Each line of the records that includes "hold" should be found and copied.

-- Opening Marker --

-- ==== Sys2Proof/Syntax.lean ====
section
/-!
DEFINITION. The commands of the hub, one constructor per row of spec/opcode_table.json.  The first operand of each, now, is
the DTIME (R17) in nanoseconds at which the command comes to the hub: the block has no clock of its own in this model
(assumption 1).  The other operands are what the world outside supplies: the source and value of a register write, data that
a host, a camera, a bus or a panel sends, and outcomes that only the analogue world decides.
-/

namespace Sys2Proof

/-- Who sends a register access (R487): host port p, the supervisor on its port, or JTAG. -/
inductive Src where
  | host (p : Fin 4)
  | sup
  | jtag
  deriving DecidableEq, Repr

/-- The response a read ends with: its data, an uncorrectable code word (R425), a parity error on chip (R233), an island-reset
response (R16) or an error of the host's link (R134). -/
inductive ReadRes where
  | ok | uncorrectable | parity | islandReset | hostError
  deriving DecidableEq, Repr

/-- The request classes of R224 and R225. -/
inductive MemClass where
  | deadline | guaranteed | besteffort
  deriving DecidableEq, Repr

/-- What a request to local DDR5 is beside its class: nothing more, a redo marked urgent (R225), speculative (R244, R449), or yellow
within class B (R393). -/
inductive ReadKind where
  | plain | urgent | speculative | yellow
  deriving DecidableEq, Repr

/-- The class and the kind of a read (R225, R434). -/
structure ReadClass where
  cls  : MemClass
  kind : ReadKind
  deriving DecidableEq, Repr

/-- What goes wrong in one beat of a block on its way from the device (R424): the data bits, the stored check bits and the
address bits of the fold word that differ from what was written. -/
structure BeatErr where
  beat  : Nat
  data  : Nat
  check : Nat
  fold  : Nat
  deriving DecidableEq, Repr

/-- The write a DRAM_WRITE_ACK acknowledges (R435): an entry of a sub-channel's write queue, or the oldest unacknowledged line
of an ingest channel (R464). -/
inductive Acked where
  | entry (c : Fin 8) (id : Nat)
  | line (c : Fin 24)
  | dma (c : Fin 32)
  deriving DecidableEq, Repr

/-- What the reads and computations of one scanned line meet (R212, R314, R316): corrected image reads, instances an image read of
which came back uncorrectable, pixels at which the two copies of the Bezel differ with the lowest instance involved, and the
64-byte blocks of the hold surface that read badly. -/
structure LineErrs where
  corr     : Nat
  bad      : List Nat
  diff     : Nat
  diffInst : Nat
  hold     : List Nat
  deriving DecidableEq, Repr

def LineErrs.none : LineErrs := ⟨0, [], 0, 0, []⟩

/-- A composed line of timeline t, and the 64-byte blocks of the hold surface and of a flattened run that were read badly for it. -/
structure ComposedLine where
  t   : Fin 16
  bad : List Nat
  deriving DecidableEq, Repr

/-- Link number `link` of the Promenade into an island (R15, R540). -/
structure IslandLink where
  isl  : Fin 108
  link : Nat
  deriving DecidableEq, Repr

/-- A write of a channel's control register, and whether the status write that its ABORT brings about fails (R364, R388). -/
structure AbortWrite where
  value   : Nat
  statBad : Bool
  deriving DecidableEq, Repr

/-- The end of a DMA channel's abort, and whether its status write fails. -/
structure AbortEnd where
  c       : Fin 32
  statBad : Bool
  deriving DecidableEq, Repr

/-- How the read of a descriptor or job came back, and whether the status write fails that a refusal of it brings about. -/
structure EntryRes where
  read    : ReadRes
  statBad : Bool
  deriving DecidableEq, Repr

/-- The blocks whose writes a controller reported as failed, and whether one of them failed before the first read that failed (R363). -/
structure WriteErrs where
  bad   : List Nat
  first : Bool
  deriving DecidableEq, Repr

/-- A request for a shaper queue (R405): its bytes, and whether the sub-channel it addresses has a free class B entry or it goes
through a host window (R406). -/
structure QReq where
  bytes : Nat
  room  : Bool
  deriving DecidableEq, Repr

/-- A frame received on a CAN bus (R469 to R471). -/
structure CanFrame where
  id   : Nat
  ext  : Bool
  fd   : Bool
  remote : Bool
  data : List Byte
  deriving DecidableEq, Repr

/-- What a CAN controller detects (R473). -/
inductive CanError where
  | bit | stuff | crc | form | protocolException
  deriving DecidableEq, Repr

/-- The JTAG instructions (R504). -/
inductive JtagOp where
  | bypass | idcode | samplePreload | extest | extestPulse | extestTrain
  deriving DecidableEq, Repr

/-- A PCIe configuration request to a host port (R452 to R458): a read, a write of Bus Master Enable or Memory Space Enable, of
MSI-X Enable or Function Mask, of a BAR, or of the resizable BAR2 size (log2 of its bytes). -/
inductive CfgReq where
  | read (offset : Nat)
  | busMaster (on : Bool)
  | memSpace (on : Bool)
  | msix (enable mask : Bool)
  | bar (k : Nat) (addr : Nat)
  | barSize (log2 : Nat)
  deriving DecidableEq, Repr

-- Closing Marker --

Answer to the exercise:
64-byte blocks of the hold surface that read badly. -/
  hold     : List Nat
/-- A composed line of timeline t, and the 64-byte blocks of the hold surface and of a flattened run that were read badly for it. -/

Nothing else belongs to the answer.